The advantage of all this, of course, is that an exceedingly favourable weight to b.h.p. ratio can be obtained with quite a small car. To take an example: The types 320 and 327 B.M.W. make it clear that a comfortable and durable four-seater saloon can be brought inside a weight of one ton. To obtain reasonable acceleration on such a vehicle (say, 13 seconds from 0-60) a b.h.p. of about 80 is necessary. Again, to drag it in moderately streamlined form through the atmosphere at a sustained 80 m.p.h. (no unreasonable cruising speed these times) some 60 h.p. should suffice.

If we incorporate our 94 mm. stroke in a four-cylinder lightly supercharged engine of 75 mm. bore, giving a capacity of 1⅔-litres, working at an m.e.p. of 120, this is exactly what we shall get.

Such an engine would be sufficiently compact and light to be compatible with an overall weight of 20 cwt., whereas, in the old days, to obtain equivalent acceleration, cruising speed, reliability and comfort, nothing less than 5 or 6 litres would suffice. Large cars of this kind are, indeed, exceedingly attractive, but they are unhandy on country lanes or in thick traffic, and few these days have facilities for storing such monsters, nor for paying the absurd tax demanded from them. This ability to get high performance with a reasonably sized vehicle is, indeed, the only justification for high volumetric efficiency, and it is only within the last year or two that design has advanced to the point that high revs and volumetric efficiency have become available compatible with reliability and durability. Only recently, too, has suspension been improved to the point where first-rate road-holding can be combined with comfort in any but the largest of motor cars.

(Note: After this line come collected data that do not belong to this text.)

-- ==== Sys2Proof/Machine/AudioData.lean ====
section
/-!
DEFINITION. What each audio data instruction does after its bytes are fetched (46_audio_isa_data.md, R654 to R682).
Each answers whether a branch was taken, which the cost depends on (R1071); here it never is.
-/

namespace Sys2Proof.Machine

/-! ## Moves -/

/-- MOV A,src (R654). -/
def audioMovA (src : ASrc) : A Bool := do
  let v ← asrc src
  modify fun u => { u with a := v }
  setnz v
  return false

/-- MOV X,src (R654). -/
def audioMovX (src : ASrc) : A Bool := do
  let v ← asrc src
  modify fun u => { u with x := v }
  setnz v
  return false

/-- MOV Y,src (R654). -/
def audioMovY (src : ASrc) : A Bool := do
  let v ← asrc src
  modify fun u => { u with y := v }
  setnz v
  return false

/-- MOV m,A (R655). -/
def audioMovStA (m : AMode) : A Bool := do
  let t ← aaddr m
  awrite t (← get).a
  return false

/-- MOV m,X (R655). -/
def audioMovStX (m : AMode) : A Bool := do
  let t ← aaddr m
  awrite t (← get).x
  return false

/-- MOV m,Y (R655). -/
def audioMovStY (m : AMode) : A Bool := do
  let t ← aaddr m
  awrite t (← get).y
  return false

/-- MOV X,A (R656). -/
def audioMovXA : A Bool := do
  modify fun u => { u with x := u.a }
  setnz (← get).x
  return false

/-- MOV A,X (R656). -/
def audioMovAX : A Bool := do
  modify fun u => { u with a := u.x }
  setnz (← get).a
  return false

/-- MOV Y,A (R656). -/
def audioMovYA : A Bool := do
  modify fun u => { u with y := u.a }
  setnz (← get).y
  return false

/-- MOV A,Y (R656). -/
def audioMovAY : A Bool := do
  modify fun u => { u with a := u.y }
  setnz (← get).a
  return false

/-- MOV X,SP (R656). -/
def audioMovXSp : A Bool := do
  modify fun u => { u with x := u.sp }
  setnz (← get).x
  return false

/-- MOV SP,X sets no flag (R656). -/
def audioMovSpX : A Bool := do
  modify fun u => { u with sp := u.x }
  return false

/-- MOV dd,ds (R657). -/
def audioMovDD (src dst : Byte) : A Bool := do
  let v ← aread (← dpAddr src)
  awrite (← dpAddr dst) v
  return false

/-- MOV d,#i (R657). -/
def audioMovDI (i d : Byte) : A Bool := do
  awrite (← dpAddr d) i
  return false

/-- MOV (X)+,A sets no flag (R658). -/
def audioMovIncA : A Bool := do
  let u ← get
  awrite (u.page + zext u.x) u.a
  modify fun u => { u with x := u.x + 1 }
  return false

/-- MOV A,(X)+ (R658). -/
def audioMovAInc : A Bool := do
  let u ← get
  let v ← aread (u.page + zext u.x)
  modify fun u => { u with a := v, x := u.x + 1 }
  setnz v
  return false

/-! ## Eight-bit arithmetic and logic -/

/-- ADC (R660). -/
def audioAdc (op : AAlu) : A Bool := do
  let (l, r, dst) ← aluOperands op
  aluStore dst (← aAdc8 l r)
  return false

/-- SBC (R661). -/
def audioSbc (op : AAlu) : A Bool := do
  let (l, r, dst) ← aluOperands op
  aluStore dst (← aSbc8 l r)
  return false

/-- CMP of A or memory: nothing is written (R662). -/
def audioCmp (op : AAlu) : A Bool := do
  let (l, r, _) ← aluOperands op
  aCmp8 l r
  return false

/-- CMP X,src (R662). -/
def audioCmpX (src : ASrc) : A Bool := do
  let r ← asrc src
  aCmp8 (← get).x r
  return false

/-- CMP Y,src (R662). -/
def audioCmpY (src : ASrc) : A Bool := do
  let r ← asrc src
  aCmp8 (← get).y r
  return false

/-- A logical operation: the result stored, n and z from it (R663 to R665). -/
def aLogic (f : Byte → Byte → Byte) (op : AAlu) : A Bool := do
  let (l, r, dst) ← aluOperands op
  aluStore dst (f l r)
  setnz (f l r)
  return false

/-- AND (R663). -/
def audioAnd (op : AAlu) : A Bool := aLogic (· &&& ·) op

/-- OR (R664). -/
def audioOr (op : AAlu) : A Bool := aLogic (· ||| ·) op

/-- EOR (R665). -/
def audioEor (op : AAlu) : A Bool := aLogic (· ^^^ ·) op

/-- INC (R666). -/
def audioInc (op : ARmw) : A Bool := do
  armw (fun v => do setnz (v + 1); return v + 1) op
  return false

/-- DEC (R667). -/
def audioDec (op : ARmw) : A Bool := do
  armw (fun v => do setnz (v - 1); return v - 1) op
  return false

/-- ASL (R668). -/
def audioAsl (op : ARmw) : A Bool := do
  armw (fun v => do
    setAflag aC (v.getLsbD 7)
    setnz (v <<< 1)
    return v <<< 1) op
  return false

/-- LSR (R669). -/
def audioLsr (op : ARmw) : A Bool := do
  armw (fun v => do
    setAflag aC (v.getLsbD 0)
    setnz (v >>> 1)
    return v >>> 1) op
  return false

/-- ROL (R670). -/
def audioRol (op : ARmw) : A Bool := do
  armw (fun v => do
    let r := (v <<< 1) ||| bitAt 0 (← aflag aC)
    setAflag aC (v.getLsbD 7)
    setnz r
    return r) op
  return false

/-- ROR (R671). -/
def audioRor (op : ARmw) : A Bool := do
  armw (fun v => do
    let r := (v >>> 1) ||| bitAt 7 (← aflag aC)
    setAflag aC (v.getLsbD 0)
    setnz r
    return r) op
  return false

/-- XCN A (R672). -/
def audioXcn : A Bool := do
  modify fun u => { u with a := (u.a >>> 4) ||| (u.a <<< 4) }
  setnz (← get).a
  return false

/-! ## Sixteen-bit operations -/

/-- MOVW YA,d (R673). -/
def audioMovwLd (o : Byte) : A Bool := do
  let w ← wordRead o
  modify fun u => { u with a := lo w, y := hi w }
  setnz16 w
  return false

/-- MOVW d,YA sets no flag (R673). -/
def audioMovwSt (o : Byte) : A Bool := do
  wordWrite o (← get).ya
  return false

/-- INCW d (R674). -/
def audioIncw (o : Byte) : A Bool := do
  let w ← wordRead o
  wordWrite o (w + 1)
  setnz16 (w + 1)
  return false

/-- DECW d (R675). -/
def audioDecw (o : Byte) : A Bool := do
  let w ← wordRead o
  wordWrite o (w - 1)
  setnz16 (w - 1)
  return false

/-- ADDW YA,d (R676). -/
def audioAddw (o : Byte) : A Bool := do
  let w ← wordRead o
  setAflag aC false
  let a ← aAdc8 (← get).a (lo w)
  let y ← aAdc8 (← get).y (hi w)
  modify fun u => { u with a := a, y := y }
  setnz16 (mkWord y a)
  return false

/-- SUBW YA,d (R677). -/
def audioSubw (o : Byte) : A Bool := do
  let w ← wordRead o
  setAflag aC true
  let a ← aSbc8 (← get).a (lo w)
  let y ← aSbc8 (← get).y (hi w)
  modify fun u => { u with a := a, y := y }
  setnz16 (mkWord y a)
  return false

/-- CMPW YA,d (R678). -/
def audioCmpw (o : Byte) : A Bool := do
  let w ← wordRead o
  let ya := (← get).ya
  setAflag aC (decide (w.toNat ≤ ya.toNat))
  setnz16 (ya - w)
  return false

/-! ## Multiply, divide, decimal adjust -/

/-- MUL YA: flags from the high byte only (R679). -/
def audioMul : A Bool := do
  let u ← get
  let p := BitVec.ofNat 16 (u.y.toNat * u.a.toNat)
  set { u with a := lo p, y := hi p }
  setnz (hi p)
  return false

/-- The quotient and remainder DIV leaves in a and y, total for every input (R680). -/
def divYaX (ya : Word) (y x : Byte) : Byte × Byte :=
  if y.toNat < 2 * x.toNat then
    (BitVec.ofNat 8 (ya.toNat / x.toNat), BitVec.ofNat 8 (ya.toNat % x.toNat))
  else
    let t : Int := (ya.toNat : Int) - 512 * (x.toNat : Int)
    let n : Int := 256 - (x.toNat : Int)
    (BitVec.ofInt 8 (255 - Int.fdiv t n), BitVec.ofInt 8 ((x.toNat : Int) + Int.fmod t n))

/-- DIV YA,X (R680). -/
def audioDiv : A Bool := do
  let u ← get
  setAflag aH (decide ((u.x &&& 0x0F).toNat ≤ (u.y &&& 0x0F).toNat))
  setAflag aV (decide (u.x.toNat ≤ u.y.toNat))
  let (q, r) := divYaX u.ya u.y u.x
  modify fun u => { u with a := q, y := r }
  setnz q
  return false

/-- DAA A (R681). -/
def audioDaa : A Bool := do
  let u ← get
  if u.psw.getLsbD aC || decide (u.a.toNat > 0x99) then
    modify fun u => { u with a := u.a + 0x60 }
    setAflag aC true
  let u ← get
  if u.psw.getLsbD aH || decide ((u.a &&& 0x0F).toNat > 9) then
    modify fun u => { u with a := u.a + 0x06 }
  setnz (← get).a
  return false

/-- DAS A (R682). -/
def audioDas : A Bool := do
  let u ← get
  if !u.psw.getLsbD aC || decide (u.a.toNat > 0x99) then
    modify fun u => { u with a := u.a - 0x60 }
    setAflag aC false
  let u ← get
  if !u.psw.getLsbD aH || decide ((u.a &&& 0x0F).toNat > 9) then
    modify fun u => { u with a := u.a - 0x06 }
  setnz (← get).a
  return false

end Sys2Proof.Machine
end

It is this advance that has outmoded the long-stroke engine—even from the viewpoint of tax-dodging expediency but few designers, except W. O. Bentley with the twelve-cylinder Lagonda, have yet fully exploited the fact.

Going a step further, there is no reason why our 1⅔-litre engine should not be practically as flexible as the V I 2 Lagonda, but equally as with the Lagonda, free use must be made of the gears if the most is to be made of the power available. To facilitate this without tiring the driver, a finger-tip controlled gearbox, of the Cotal variety, is absolutely essential, and a return to much closer ratios than are now usual must be insisted upon. On our specimen car, for example, with 28″ wheels, nothing wider than 4, 5.2, 7 and 11 to 1 would suffice to make possible the best use of the engine, giving maxima of 40, 63 and 84 m.p.h. on the gears, a cruising speed of 80 m.p.h. at 4,000 r.p.m in top, and a flat out maximum of up to 104 m.p.h., depending on the extent to which streamlining was employed. Incidentally, such an engine would be sufficiently compact to make it possible to take advantage of the joys of front wheel drive without unduly lengthening the wheelbase. Front wheel drive has other advantages beyond those of fast cornering and stability on wet roads, for it also makes it possible to reduce the overall height, thus both decreasing frontal area and lowering the centre of gravity, whereby soft suspension and stability may more easily be combined.

It is therefore interesting to consider how important a factor the choice of stroke has become in modern design, directly or indirectly affecting the layout and proportion of the entire vehicle.